- Activity
Once the line with "then acc else" is found in the entries below, repeat it and each following line exactly, up to and including the line with "if l.any (fun". Add no other lines.

- Study material
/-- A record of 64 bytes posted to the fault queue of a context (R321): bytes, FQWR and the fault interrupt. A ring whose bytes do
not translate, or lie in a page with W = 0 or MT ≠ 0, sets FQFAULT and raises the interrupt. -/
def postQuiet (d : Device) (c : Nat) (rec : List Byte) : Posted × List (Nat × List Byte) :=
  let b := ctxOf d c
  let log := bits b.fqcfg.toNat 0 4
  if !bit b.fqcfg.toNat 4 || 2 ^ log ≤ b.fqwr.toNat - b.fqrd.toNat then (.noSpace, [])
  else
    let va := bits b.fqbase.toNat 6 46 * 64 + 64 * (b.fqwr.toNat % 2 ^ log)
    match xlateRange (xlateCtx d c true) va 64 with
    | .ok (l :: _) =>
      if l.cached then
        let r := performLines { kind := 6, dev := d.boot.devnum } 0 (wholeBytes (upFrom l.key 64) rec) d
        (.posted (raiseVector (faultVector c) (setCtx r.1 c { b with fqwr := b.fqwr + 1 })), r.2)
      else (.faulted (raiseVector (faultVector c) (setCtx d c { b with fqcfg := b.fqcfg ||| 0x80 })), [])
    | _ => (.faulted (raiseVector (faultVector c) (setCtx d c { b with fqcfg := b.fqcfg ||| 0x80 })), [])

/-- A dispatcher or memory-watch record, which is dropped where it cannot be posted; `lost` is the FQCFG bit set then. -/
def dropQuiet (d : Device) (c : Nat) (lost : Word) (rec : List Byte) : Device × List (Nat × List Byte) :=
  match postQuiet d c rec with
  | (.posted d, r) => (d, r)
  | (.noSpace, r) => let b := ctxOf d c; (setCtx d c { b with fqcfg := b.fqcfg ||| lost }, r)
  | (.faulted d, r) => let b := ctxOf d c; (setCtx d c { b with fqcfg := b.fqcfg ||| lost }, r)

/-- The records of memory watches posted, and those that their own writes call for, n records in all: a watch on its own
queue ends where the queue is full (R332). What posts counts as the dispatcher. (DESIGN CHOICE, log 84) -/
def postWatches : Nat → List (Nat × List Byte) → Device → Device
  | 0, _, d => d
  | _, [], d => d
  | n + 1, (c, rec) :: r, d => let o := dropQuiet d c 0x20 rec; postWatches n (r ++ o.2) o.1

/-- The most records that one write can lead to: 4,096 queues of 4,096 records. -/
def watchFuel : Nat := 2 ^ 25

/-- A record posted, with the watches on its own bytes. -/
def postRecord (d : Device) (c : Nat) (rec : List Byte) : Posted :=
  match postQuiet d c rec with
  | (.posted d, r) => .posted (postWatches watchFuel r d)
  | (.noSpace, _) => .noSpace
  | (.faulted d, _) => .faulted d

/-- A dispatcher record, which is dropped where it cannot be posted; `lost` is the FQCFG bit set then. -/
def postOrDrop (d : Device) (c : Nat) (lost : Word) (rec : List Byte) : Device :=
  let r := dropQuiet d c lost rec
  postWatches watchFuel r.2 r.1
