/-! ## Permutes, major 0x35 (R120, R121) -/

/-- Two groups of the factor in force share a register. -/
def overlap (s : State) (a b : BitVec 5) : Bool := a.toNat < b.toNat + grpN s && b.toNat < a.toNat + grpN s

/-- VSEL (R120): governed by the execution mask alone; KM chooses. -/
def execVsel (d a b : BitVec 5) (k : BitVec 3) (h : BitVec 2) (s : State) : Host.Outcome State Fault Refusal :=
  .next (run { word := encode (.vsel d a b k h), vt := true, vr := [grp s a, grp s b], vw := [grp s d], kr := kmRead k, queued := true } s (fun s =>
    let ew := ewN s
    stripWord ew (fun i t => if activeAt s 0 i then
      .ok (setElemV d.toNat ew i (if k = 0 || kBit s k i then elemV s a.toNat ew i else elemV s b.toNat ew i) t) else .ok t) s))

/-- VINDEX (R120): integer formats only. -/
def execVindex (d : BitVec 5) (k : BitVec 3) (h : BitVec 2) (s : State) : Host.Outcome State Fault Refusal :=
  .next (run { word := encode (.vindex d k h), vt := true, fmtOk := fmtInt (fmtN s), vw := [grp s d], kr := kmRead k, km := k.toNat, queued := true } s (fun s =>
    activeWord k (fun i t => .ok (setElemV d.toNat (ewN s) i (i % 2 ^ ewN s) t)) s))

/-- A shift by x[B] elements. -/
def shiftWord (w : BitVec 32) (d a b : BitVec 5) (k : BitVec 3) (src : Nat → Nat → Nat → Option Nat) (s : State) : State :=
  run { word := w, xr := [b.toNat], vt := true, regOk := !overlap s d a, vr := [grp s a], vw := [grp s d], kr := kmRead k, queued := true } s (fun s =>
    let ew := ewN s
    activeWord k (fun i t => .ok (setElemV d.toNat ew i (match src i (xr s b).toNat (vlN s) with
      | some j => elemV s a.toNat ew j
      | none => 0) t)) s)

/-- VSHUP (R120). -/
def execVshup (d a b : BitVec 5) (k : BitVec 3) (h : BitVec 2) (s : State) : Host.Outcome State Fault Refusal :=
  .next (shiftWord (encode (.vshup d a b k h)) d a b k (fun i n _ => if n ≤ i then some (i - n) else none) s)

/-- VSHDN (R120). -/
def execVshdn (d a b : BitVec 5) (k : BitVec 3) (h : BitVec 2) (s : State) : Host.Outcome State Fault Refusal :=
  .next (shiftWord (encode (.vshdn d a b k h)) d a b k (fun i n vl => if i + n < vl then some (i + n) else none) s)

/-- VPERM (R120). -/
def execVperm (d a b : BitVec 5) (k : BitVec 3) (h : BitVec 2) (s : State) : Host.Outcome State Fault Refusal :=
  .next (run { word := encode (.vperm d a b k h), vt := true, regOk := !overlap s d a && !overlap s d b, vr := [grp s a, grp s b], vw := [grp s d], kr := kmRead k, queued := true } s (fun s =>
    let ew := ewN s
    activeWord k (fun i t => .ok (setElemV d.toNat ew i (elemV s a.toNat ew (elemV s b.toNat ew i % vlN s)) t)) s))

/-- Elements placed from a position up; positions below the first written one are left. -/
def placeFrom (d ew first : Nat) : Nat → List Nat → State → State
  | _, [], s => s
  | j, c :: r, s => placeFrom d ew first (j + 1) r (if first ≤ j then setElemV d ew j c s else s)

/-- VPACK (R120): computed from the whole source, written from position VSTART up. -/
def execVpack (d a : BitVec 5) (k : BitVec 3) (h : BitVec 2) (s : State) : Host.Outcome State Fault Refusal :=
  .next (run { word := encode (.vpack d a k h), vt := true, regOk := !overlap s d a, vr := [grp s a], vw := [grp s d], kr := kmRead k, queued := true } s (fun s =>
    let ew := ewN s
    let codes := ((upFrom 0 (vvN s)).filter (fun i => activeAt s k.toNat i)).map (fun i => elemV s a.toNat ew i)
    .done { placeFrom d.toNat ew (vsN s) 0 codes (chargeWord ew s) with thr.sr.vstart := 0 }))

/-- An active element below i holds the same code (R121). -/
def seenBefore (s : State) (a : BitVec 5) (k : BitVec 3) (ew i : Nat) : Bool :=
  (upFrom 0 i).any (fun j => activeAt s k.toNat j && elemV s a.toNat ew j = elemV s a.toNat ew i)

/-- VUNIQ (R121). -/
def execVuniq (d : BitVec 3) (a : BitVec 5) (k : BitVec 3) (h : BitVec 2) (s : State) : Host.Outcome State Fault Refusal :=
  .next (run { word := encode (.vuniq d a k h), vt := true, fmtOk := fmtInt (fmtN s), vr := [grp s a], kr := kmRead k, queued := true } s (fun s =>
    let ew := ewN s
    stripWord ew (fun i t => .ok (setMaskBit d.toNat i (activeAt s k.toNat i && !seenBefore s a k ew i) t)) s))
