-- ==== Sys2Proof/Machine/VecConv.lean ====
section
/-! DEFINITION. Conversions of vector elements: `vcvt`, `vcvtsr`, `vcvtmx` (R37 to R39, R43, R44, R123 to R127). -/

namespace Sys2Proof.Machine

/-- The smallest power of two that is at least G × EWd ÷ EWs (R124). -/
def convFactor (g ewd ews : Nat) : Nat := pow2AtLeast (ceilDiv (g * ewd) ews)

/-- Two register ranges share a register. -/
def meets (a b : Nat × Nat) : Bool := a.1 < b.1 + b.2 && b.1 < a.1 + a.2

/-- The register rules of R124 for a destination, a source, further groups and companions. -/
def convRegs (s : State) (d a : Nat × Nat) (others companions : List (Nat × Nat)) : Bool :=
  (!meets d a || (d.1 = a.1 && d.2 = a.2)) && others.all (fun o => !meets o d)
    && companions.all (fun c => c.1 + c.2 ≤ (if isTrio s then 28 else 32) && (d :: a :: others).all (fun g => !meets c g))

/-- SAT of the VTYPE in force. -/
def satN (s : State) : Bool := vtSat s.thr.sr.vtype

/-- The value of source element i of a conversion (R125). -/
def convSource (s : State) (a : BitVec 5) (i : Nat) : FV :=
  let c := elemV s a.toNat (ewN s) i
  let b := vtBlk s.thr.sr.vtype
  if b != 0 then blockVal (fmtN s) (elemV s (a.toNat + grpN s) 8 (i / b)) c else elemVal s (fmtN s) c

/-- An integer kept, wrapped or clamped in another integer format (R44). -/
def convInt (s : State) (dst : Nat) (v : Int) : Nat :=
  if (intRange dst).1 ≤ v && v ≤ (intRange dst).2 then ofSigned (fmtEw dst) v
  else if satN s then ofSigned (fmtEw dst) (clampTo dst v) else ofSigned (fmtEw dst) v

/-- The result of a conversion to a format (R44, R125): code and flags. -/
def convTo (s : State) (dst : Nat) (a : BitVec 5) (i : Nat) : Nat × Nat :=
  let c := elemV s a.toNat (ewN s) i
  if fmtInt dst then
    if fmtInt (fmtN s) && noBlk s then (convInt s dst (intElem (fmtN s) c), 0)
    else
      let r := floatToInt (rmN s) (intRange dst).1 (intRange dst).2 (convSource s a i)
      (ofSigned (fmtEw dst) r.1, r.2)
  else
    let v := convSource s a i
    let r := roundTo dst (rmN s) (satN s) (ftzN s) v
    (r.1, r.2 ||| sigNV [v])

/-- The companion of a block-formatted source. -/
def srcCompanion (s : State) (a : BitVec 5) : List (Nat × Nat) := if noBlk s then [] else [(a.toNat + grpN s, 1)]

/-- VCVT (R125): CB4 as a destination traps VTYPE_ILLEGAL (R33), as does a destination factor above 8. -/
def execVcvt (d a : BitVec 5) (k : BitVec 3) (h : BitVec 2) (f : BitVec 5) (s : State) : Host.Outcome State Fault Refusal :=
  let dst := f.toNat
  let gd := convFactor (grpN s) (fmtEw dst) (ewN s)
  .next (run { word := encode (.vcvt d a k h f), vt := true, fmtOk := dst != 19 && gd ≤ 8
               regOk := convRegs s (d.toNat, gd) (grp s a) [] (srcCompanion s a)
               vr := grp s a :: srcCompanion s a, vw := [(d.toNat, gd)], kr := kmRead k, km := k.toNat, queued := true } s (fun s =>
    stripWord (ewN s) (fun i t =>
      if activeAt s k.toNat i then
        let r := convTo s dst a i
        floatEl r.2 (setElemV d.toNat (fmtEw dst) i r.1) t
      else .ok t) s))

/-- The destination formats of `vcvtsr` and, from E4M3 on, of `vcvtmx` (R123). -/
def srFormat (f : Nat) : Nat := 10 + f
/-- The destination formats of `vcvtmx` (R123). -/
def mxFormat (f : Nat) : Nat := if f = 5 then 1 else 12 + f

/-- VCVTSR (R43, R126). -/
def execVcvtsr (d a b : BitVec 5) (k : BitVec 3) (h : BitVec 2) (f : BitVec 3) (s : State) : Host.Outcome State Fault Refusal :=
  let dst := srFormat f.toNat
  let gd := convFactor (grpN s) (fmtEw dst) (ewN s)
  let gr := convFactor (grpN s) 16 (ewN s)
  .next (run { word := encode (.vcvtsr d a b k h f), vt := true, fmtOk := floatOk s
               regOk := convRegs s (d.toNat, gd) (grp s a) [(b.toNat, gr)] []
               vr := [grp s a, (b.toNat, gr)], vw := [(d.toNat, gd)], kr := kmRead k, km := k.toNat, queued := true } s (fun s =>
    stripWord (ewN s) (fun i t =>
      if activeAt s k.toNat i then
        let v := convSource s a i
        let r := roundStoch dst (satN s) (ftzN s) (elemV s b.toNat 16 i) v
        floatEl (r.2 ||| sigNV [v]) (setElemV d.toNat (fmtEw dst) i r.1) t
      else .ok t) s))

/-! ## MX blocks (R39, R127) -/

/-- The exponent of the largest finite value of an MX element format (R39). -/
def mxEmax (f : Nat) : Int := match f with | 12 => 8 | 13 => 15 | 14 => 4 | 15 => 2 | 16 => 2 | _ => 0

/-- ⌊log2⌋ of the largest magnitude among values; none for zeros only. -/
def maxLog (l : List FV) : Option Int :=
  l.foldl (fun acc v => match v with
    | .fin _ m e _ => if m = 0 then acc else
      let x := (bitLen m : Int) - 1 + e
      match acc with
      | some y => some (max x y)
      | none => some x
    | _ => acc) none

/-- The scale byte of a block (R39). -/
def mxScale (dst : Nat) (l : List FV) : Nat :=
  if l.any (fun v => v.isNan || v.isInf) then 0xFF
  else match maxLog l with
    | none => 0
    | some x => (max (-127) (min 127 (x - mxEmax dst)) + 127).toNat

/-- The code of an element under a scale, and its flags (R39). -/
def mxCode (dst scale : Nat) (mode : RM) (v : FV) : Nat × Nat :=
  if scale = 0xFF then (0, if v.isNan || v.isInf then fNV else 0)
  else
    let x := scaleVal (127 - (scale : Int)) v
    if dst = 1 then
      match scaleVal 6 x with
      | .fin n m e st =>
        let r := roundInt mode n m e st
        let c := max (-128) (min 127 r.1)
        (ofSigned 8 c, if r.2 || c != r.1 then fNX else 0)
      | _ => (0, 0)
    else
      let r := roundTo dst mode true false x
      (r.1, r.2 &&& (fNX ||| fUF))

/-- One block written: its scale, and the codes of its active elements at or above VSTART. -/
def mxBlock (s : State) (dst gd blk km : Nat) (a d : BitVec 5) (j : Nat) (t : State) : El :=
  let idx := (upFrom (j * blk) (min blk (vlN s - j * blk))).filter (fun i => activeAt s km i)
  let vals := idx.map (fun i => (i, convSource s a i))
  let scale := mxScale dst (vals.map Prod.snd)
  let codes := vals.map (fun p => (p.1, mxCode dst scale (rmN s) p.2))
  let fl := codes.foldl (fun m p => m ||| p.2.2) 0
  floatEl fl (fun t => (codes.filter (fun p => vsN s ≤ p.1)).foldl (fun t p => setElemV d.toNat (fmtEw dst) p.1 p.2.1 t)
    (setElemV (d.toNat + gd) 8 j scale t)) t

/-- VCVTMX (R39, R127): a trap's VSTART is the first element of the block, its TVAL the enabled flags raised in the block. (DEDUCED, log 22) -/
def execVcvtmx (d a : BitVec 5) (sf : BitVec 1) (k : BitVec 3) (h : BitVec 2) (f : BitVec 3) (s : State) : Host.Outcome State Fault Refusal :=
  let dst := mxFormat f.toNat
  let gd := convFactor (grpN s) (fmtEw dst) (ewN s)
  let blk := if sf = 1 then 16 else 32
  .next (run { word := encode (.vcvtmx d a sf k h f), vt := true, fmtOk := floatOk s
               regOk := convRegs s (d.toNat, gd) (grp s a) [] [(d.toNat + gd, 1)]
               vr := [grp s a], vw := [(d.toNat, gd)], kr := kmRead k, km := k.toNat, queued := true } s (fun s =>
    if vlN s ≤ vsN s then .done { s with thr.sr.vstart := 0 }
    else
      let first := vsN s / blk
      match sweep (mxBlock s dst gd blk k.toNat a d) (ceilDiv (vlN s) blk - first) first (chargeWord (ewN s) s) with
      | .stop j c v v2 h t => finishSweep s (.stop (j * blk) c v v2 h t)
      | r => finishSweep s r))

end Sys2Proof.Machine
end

- Expected output
    | .fin _ m e _ => if m = 0 then acc else
      let x := (bitLen m : Int) - 1 + e
      match acc with
      | some y => some (max x y)
      | none => some x
    | _ => acc) none

/-- The scale byte of a block (R39). -/
def mxScale (dst : Nat) (l : List FV) : Nat :=
  if l.any (fun v => v.isNan || v.isInf) then 0xFF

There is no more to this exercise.